▶ _Records shown_:
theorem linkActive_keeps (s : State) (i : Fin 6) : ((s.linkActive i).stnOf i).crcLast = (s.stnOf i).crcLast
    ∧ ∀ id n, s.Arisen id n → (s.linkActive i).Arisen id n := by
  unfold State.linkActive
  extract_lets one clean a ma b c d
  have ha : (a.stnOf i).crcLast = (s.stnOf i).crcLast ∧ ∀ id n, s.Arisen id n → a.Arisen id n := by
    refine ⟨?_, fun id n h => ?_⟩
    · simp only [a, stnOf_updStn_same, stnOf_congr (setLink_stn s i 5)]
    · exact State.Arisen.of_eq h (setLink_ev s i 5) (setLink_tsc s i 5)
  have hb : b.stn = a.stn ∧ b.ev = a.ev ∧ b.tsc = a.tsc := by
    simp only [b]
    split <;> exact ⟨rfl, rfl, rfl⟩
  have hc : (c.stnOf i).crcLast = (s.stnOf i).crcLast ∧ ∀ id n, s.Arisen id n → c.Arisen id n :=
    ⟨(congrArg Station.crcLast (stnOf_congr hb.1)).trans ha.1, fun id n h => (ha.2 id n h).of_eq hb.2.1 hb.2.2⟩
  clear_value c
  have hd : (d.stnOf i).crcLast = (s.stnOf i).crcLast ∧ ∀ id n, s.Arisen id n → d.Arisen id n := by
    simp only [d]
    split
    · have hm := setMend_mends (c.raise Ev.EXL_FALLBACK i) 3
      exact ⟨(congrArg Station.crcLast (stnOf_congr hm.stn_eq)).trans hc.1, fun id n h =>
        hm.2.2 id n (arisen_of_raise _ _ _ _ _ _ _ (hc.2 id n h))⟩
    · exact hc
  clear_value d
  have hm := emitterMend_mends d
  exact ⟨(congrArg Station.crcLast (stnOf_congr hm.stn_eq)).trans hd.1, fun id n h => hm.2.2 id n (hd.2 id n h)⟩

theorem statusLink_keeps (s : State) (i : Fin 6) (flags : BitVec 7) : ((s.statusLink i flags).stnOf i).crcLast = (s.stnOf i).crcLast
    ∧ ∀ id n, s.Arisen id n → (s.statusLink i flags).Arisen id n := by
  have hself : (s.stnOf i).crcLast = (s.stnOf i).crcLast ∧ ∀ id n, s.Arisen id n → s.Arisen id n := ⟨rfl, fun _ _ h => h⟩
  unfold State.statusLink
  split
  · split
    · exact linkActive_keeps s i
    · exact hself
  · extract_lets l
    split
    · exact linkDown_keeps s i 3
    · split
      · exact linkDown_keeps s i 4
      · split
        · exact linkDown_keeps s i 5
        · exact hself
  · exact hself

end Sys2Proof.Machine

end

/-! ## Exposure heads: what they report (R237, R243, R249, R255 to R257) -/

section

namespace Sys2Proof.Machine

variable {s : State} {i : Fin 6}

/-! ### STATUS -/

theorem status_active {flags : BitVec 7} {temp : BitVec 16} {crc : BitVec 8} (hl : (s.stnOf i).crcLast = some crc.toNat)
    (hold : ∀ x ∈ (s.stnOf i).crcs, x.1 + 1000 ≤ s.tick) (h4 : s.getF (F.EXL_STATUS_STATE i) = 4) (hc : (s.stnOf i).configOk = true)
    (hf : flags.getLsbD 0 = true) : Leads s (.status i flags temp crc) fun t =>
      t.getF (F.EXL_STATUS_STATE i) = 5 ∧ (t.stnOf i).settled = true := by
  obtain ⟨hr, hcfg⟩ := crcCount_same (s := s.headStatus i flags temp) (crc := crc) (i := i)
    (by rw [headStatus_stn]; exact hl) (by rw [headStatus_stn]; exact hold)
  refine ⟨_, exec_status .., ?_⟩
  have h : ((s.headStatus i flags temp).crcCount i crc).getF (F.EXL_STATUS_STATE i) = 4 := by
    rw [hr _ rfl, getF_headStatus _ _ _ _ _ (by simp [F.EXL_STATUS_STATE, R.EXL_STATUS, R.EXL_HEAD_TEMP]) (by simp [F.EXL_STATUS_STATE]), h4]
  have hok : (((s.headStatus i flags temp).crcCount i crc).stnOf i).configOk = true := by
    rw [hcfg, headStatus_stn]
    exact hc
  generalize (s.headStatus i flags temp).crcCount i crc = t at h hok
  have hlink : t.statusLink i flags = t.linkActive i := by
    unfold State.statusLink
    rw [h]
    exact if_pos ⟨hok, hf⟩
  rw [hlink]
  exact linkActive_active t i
* * *
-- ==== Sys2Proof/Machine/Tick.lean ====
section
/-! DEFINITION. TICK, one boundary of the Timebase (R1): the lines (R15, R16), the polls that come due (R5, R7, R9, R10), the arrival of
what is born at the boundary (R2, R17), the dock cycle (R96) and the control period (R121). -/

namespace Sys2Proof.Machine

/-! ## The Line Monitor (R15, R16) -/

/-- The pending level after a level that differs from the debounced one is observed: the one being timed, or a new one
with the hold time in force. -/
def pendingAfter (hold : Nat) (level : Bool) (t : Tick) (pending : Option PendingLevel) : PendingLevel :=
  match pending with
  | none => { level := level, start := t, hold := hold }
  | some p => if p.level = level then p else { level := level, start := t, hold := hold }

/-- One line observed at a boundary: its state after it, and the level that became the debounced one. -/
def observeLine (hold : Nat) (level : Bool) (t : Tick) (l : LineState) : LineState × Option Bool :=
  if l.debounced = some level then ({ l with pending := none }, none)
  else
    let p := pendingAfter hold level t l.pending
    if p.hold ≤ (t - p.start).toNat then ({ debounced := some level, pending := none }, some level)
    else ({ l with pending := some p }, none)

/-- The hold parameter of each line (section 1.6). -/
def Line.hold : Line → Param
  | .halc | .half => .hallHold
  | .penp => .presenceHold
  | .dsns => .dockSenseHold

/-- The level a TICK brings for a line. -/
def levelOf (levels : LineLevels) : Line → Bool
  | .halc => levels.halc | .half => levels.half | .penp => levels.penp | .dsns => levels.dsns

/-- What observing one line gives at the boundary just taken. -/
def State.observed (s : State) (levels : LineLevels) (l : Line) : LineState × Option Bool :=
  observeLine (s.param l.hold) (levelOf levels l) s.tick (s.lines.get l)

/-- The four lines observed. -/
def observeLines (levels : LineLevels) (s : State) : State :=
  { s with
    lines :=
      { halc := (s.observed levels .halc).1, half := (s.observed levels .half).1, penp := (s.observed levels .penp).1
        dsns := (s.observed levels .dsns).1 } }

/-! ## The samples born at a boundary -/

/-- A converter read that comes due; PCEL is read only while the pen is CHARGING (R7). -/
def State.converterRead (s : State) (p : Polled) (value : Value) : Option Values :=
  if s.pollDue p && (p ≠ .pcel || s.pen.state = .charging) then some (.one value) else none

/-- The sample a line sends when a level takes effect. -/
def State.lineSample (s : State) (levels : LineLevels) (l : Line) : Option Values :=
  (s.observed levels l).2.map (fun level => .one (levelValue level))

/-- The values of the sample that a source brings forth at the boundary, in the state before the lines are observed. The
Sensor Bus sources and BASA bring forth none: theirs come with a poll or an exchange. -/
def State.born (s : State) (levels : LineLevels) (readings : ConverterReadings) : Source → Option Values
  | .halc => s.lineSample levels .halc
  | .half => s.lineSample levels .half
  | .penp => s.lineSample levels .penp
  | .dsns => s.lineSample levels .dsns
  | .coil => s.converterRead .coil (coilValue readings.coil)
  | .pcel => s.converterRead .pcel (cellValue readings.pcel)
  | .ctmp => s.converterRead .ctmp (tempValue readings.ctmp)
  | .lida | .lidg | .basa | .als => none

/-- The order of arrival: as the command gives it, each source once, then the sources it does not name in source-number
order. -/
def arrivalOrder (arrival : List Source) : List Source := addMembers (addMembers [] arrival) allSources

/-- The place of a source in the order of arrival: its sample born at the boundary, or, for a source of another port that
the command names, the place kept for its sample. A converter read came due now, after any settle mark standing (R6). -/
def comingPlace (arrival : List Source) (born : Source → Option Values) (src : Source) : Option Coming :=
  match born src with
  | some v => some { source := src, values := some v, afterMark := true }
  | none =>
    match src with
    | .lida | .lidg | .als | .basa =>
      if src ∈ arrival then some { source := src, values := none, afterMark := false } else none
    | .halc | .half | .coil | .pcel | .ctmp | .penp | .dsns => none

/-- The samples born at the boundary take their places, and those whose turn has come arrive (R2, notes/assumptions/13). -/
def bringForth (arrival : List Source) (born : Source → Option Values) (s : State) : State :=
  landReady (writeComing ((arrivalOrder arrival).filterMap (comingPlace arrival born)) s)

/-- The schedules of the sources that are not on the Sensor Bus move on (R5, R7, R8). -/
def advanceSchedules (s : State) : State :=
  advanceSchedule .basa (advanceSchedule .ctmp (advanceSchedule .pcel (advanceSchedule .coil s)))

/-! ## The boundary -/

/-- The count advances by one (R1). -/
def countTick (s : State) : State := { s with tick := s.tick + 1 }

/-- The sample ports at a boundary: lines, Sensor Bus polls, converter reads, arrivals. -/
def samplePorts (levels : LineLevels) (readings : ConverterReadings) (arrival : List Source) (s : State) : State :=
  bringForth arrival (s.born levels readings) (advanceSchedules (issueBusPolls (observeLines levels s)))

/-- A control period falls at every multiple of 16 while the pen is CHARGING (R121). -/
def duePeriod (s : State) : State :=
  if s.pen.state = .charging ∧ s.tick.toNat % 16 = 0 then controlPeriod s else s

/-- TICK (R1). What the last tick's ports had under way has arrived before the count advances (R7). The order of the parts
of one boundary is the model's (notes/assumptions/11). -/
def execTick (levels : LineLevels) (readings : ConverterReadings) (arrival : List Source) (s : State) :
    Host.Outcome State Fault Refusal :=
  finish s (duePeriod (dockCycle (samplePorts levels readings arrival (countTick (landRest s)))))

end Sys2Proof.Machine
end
==
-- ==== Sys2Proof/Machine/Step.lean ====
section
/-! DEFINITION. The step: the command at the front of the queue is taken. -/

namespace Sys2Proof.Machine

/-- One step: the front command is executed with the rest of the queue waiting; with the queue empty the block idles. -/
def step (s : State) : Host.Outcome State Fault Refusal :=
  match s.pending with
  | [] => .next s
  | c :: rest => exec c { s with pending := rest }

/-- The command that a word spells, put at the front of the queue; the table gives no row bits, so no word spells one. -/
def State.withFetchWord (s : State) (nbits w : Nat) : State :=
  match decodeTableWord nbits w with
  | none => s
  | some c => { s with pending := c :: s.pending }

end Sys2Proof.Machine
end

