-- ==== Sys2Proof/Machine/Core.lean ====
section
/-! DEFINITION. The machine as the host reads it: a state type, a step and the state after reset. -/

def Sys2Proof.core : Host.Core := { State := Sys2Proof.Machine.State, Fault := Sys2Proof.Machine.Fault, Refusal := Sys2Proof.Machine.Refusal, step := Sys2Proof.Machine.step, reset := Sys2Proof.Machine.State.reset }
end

▶ _Required action_:
Starting with the line that holds "i).Arisen id n := by" and ending with the line that holds "theorem statusLink_keeps (s", retype every line in the data above exactly, and nothing else.

▶ _Solution_:
    ∧ ∀ id n, s.Arisen id n → (s.linkActive i).Arisen id n := by
  unfold State.linkActive
  extract_lets one clean a ma b c d
  have ha : (a.stnOf i).crcLast = (s.stnOf i).crcLast ∧ ∀ id n, s.Arisen id n → a.Arisen id n := by
    refine ⟨?_, fun id n h => ?_⟩
    · simp only [a, stnOf_updStn_same, stnOf_congr (setLink_stn s i 5)]
    · exact State.Arisen.of_eq h (setLink_ev s i 5) (setLink_tsc s i 5)
  have hb : b.stn = a.stn ∧ b.ev = a.ev ∧ b.tsc = a.tsc := by
    simp only [b]
    split <;> exact ⟨rfl, rfl, rfl⟩
  have hc : (c.stnOf i).crcLast = (s.stnOf i).crcLast ∧ ∀ id n, s.Arisen id n → c.Arisen id n :=
    ⟨(congrArg Station.crcLast (stnOf_congr hb.1)).trans ha.1, fun id n h => (ha.2 id n h).of_eq hb.2.1 hb.2.2⟩
  clear_value c
  have hd : (d.stnOf i).crcLast = (s.stnOf i).crcLast ∧ ∀ id n, s.Arisen id n → d.Arisen id n := by
    simp only [d]
    split
    · have hm := setMend_mends (c.raise Ev.EXL_FALLBACK i) 3
      exact ⟨(congrArg Station.crcLast (stnOf_congr hm.stn_eq)).trans hc.1, fun id n h =>
        hm.2.2 id n (arisen_of_raise _ _ _ _ _ _ _ (hc.2 id n h))⟩
    · exact hc
  clear_value d
  have hm := emitterMend_mends d
  exact ⟨(congrArg Station.crcLast (stnOf_congr hm.stn_eq)).trans hd.1, fun id n h => hm.2.2 id n (hd.2 id n h)⟩

theorem statusLink_keeps (s : State) (i : Fin 6) (flags : BitVec 7) : ((s.statusLink i flags).stnOf i).crcLast = (s.stnOf i).crcLast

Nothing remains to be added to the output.